I have a program like this:

  1. executing kernel1, when finished a certain quantity of work, stop it, and save the context related info (include all necessary info for resume the kernel) from shared memory to global memory (which is allocated before in host function).

  2. run kernel2 for several times.

  3. run kernel1 again, in global function of kernel1, copy the context related info from global memory to shared memory again to restore the running environment.

My problem is:

all context related info could be copied and used correctly when kernel1 is resumed, however, the pointer (point to a address of global memory which allocated for kernel1 in host function, this buffer of global memory is allocate at the beginning of the program, and only be destroyed at the exact end of program, during running time of kernel1 and kernel2, this buffer exist normally, and kernel2 will not use this buffer.) could not be used.

I compared the pointer values of the two times of running of kernel1, they looks same. I compared the buffer the pointer points to, they are unchanged by kernel2.

Does anybody know what the reason is?

Thanks in advance~

Susan

Is all of this happening inside one host thread, or is the host code multithreaded?

Is all of this happening inside one host thread, or is the host code multithreaded?

Thanks for your reply.

All happen in one host thread. Host is not multithread program. If I comment kernel2, no such error occurs, and the second execution of the kernel1 is correct.

I find the error by using cuda-gdb, when the pointer is used in the second call of the kernel1, the program just terminate, and the error msg is like following:

Program received signal CUDA_EXCEPTION_5, Warp Out-of-range Address.

[Switching to CUDA Kernel 21 (<<<(0,0),(0,0,0)>>>)]

0x0000000001725338 in fill_rn_buff <<<(4,1),(4,1,1)>>> (gen=0x5320000, d_shared=0x5420000, count_per_thread=192, rn_buff=0x5220000, flag=warning: Variable is not live at this point.

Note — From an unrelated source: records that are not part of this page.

/-! ### A load after a store (R33, R34, R40) -/

/-- What a store that goes on has checked and done, as a later load sees it. -/
theorem State.store_next_fields {w : Nat} {s t : State} {a : Word} {N : Nat} {v : BitVec w}
    (h : s.store a N v = .next t) :
    a.toNat % N = 0 ∧ (∀ b ∈ accessed a N, t.inMem b = true) ∧ t.mem = s.mem.writeBytes a v N := by
  obtain ⟨hok, -, rfl⟩ := (s.store_eq_next t a N v).1 h
  obtain ⟨ha, hm⟩ := (s.accessCheck_eq_none a N).1 hok
  exact ⟨ha, hm, rfl⟩

/-- The addresses from byte `k` of an access on are among its addresses. -/
theorem mem_accessed_of_within {a b : Word} {k n N : Nat} (hk : k + n ≤ N)
    (hb : b ∈ accessed (a + BitVec.ofNat 32 k) n) : b ∈ accessed a N := by
  obtain ⟨j, hj, rfl⟩ := List.mem_map.1 hb
  have hj := List.mem_range.1 hj
  refine List.mem_map.2 ⟨k + j, List.mem_range.2 (by omega), ?_⟩
  rw [BitVec.ofNat_add, BitVec.add_assoc]

/-- After a store of `N` bytes, an aligned load of `n` bytes from byte `k` of it on completes, and its register reads
that field of the stored value. -/
theorem State.load_after_store {w : Nat} {s t : State} {a b : Word} {N k n : Nat} {v : BitVec w} {rd : Reg}
    (ext : BitVec (8 * n) → Word) (h : s.store a N v = .next t) (hN : N ≤ 4294967296) (hk : k + n ≤ N)
    (hb : b = a + BitVec.ofNat 32 k) (hal : b.toNat % n = 0) (hrd : rd ≠ 0#5) :
    ∃ u, t.load rd b n ext = .next u ∧ u.reg rd = ext (v.extractLsb' (8 * k) (8 * n)) := by
  subst hb
  obtain ⟨-, hm, hmem⟩ := State.store_next_fields h
  have hok : t.accessCheck (a + BitVec.ofNat 32 k) n = none :=
    (t.accessCheck_eq_none _ n).2 ⟨hal, fun c hc => hm c (mem_accessed_of_within hk hc)⟩
  refine ⟨_, t.load_of_admitted rd _ n ext hok, ?_⟩
  rw [State.reg_advance, State.reg_setReg, if_pos ⟨rfl, hrd⟩, hmem, Memory.readBytes_writeBytes s.mem a v hN k n hk]

/-- A load of the width and at the address of a store: it is aligned because the store was. -/
theorem State.load_same_after_store {w : Nat} {s t : State} {a b : Word} {n : Nat} {v : BitVec w} {rd : Reg}
    (ext : BitVec (8 * n) → Word) (h : s.store a n v = .next t) (hn : n ≤ 4294967296) (hb : b = a) (hrd : rd ≠ 0#5) :
    ∃ u, t.load rd b n ext = .next u ∧ u.reg rd = ext (v.extractLsb' 0 (8 * n)) := by
  subst hb
  exact State.load_after_store (k := 0) ext h hn (by omega) (by simp) (State.store_next_fields h).1 hrd

/-- The low field of a word, taken twice and zero-extended, is a remainder of the word. -/
theorem zeroExtend_low_field (x : Word) (n : Nat) :
    ((x.extractLsb' 0 n).extractLsb' 0 n).zeroExtend 32 = BitVec.ofNat 32 (x.toNat % 2 ^ n) := by
  rw [zeroExtend_field, toNat_field, pow_zero, Nat.div_one, Nat.div_one, Nat.mod_mod]

/-- Settles O30: the load reads the whole of what the store wrote. -/
theorem loadAfterStoreReturnsValue : Obligations.LoadAfterStoreReturnsValue := by
  intro s t rs2 rs1 rd rs imm off hrd hea
  refine ⟨fun h => ?_, fun h => ?_, fun h => ?_⟩
  · obtain ⟨u, hu, hv⟩ := State.load_same_after_store (fun v => v) h (by decide) hea hrd
    exact ⟨u, hu, hv.trans BitVec.extractLsb'_eq_self⟩
  · obtain ⟨u, hu, hv⟩ := State.load_same_after_store (fun v => v.zeroExtend 32) h (by decide) hea hrd
    exact ⟨u, hu, hv.trans (zeroExtend_low_field _ 16)⟩
  · obtain ⟨u, hu, hv⟩ := State.load_same_after_store (fun v => v.zeroExtend 32) h (by decide) hea hrd
    exact ⟨u, hu, hv.trans (zeroExtend_low_field _ 8)⟩

/-- Settles O31: the byte from byte 0 of the stored word on, and the halfword from byte 2 on; an address that is a
multiple of 4 is one of 2, and so is the one 2 above. -/
theorem mixedWidthLittleEndian : Obligations.MixedWidthLittleEndian := by
  intro s t rs2 rs1 rd rs imm off hrd h
  obtain ⟨hal, -, -⟩ := State.store_next_fields h
  refine ⟨fun hea => ?_, fun hea => ?_⟩
  · obtain ⟨u, hu, hv⟩ := State.load_after_store (k := 0) (n := 1) (fun v => v.zeroExtend 32) h (by decide) (by decide)
      (by simpa using hea) (Nat.mod_one _) hrd
    refine ⟨u, hu, hv.trans ?_⟩
    rw [zeroExtend_field]
    simp
  · have hal2 : (t.ea rs off).toNat % 2 = 0 := by
      rw [hea, BitVec.toNat_add, BitVec.toNat_ofNat]
      omega
    obtain ⟨u, hu, hv⟩ := State.load_after_store (k := 2) (n := 2) (fun v => v.zeroExtend 32) h (by decide) (by decide)
      hea hal2 hrd
    refine ⟨u, hu, hv.trans ?_⟩
    have hlt := (s.reg rs2).isLt
    rw [zeroExtend_field]
    exact congrArg (BitVec.ofNat 32) (Nat.mod_eq_of_lt (by omega))
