-- ==== Sys2Proof/Machine/Format.lean ====
section
/-! DEFINITION. The two fixed positions of word 0 of every instruction word: the compaction-control bit
and the opcode (30_encoding.md R120 to R122). -/

namespace Sys2Proof

/-- The compaction-control bit of word 0 (R120). -/
def cmptCtrl (w0 : Word) : Bool := w0.getLsbD Config.cmptCtrlBit

/-- The opcode of word 0, at the same position in both formats (R121, R122). -/
def opcodeOf (w0 : Word) : BitVec 7 := w0.extractLsb' Config.opcodeLo 7

end Sys2Proof
end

Returning garbage value.

  1. at lfg_kernel.cu:426

Thanks!

Thanks for your reply.

All happen in one host thread. Host is not multithread program. If I comment kernel2, no such error occurs, and the second execution of the kernel1 is correct.

I find the error by using cuda-gdb, when the pointer is used in the second call of the kernel1, the program just terminate, and the error msg is like following:

Program received signal CUDA_EXCEPTION_5, Warp Out-of-range Address.

[Switching to CUDA Kernel 21 (<<<(0,0),(0,0,0)>>>)]

0x0000000001725338 in fill_rn_buff <<<(4,1),(4,1,1)>>> (gen=0x5320000, d_shared=0x5420000, count_per_thread=192, rn_buff=0x5220000, flag=warning: Variable is not live at this point. Returning garbage value.

  1. at lfg_kernel.cu:426

Thanks!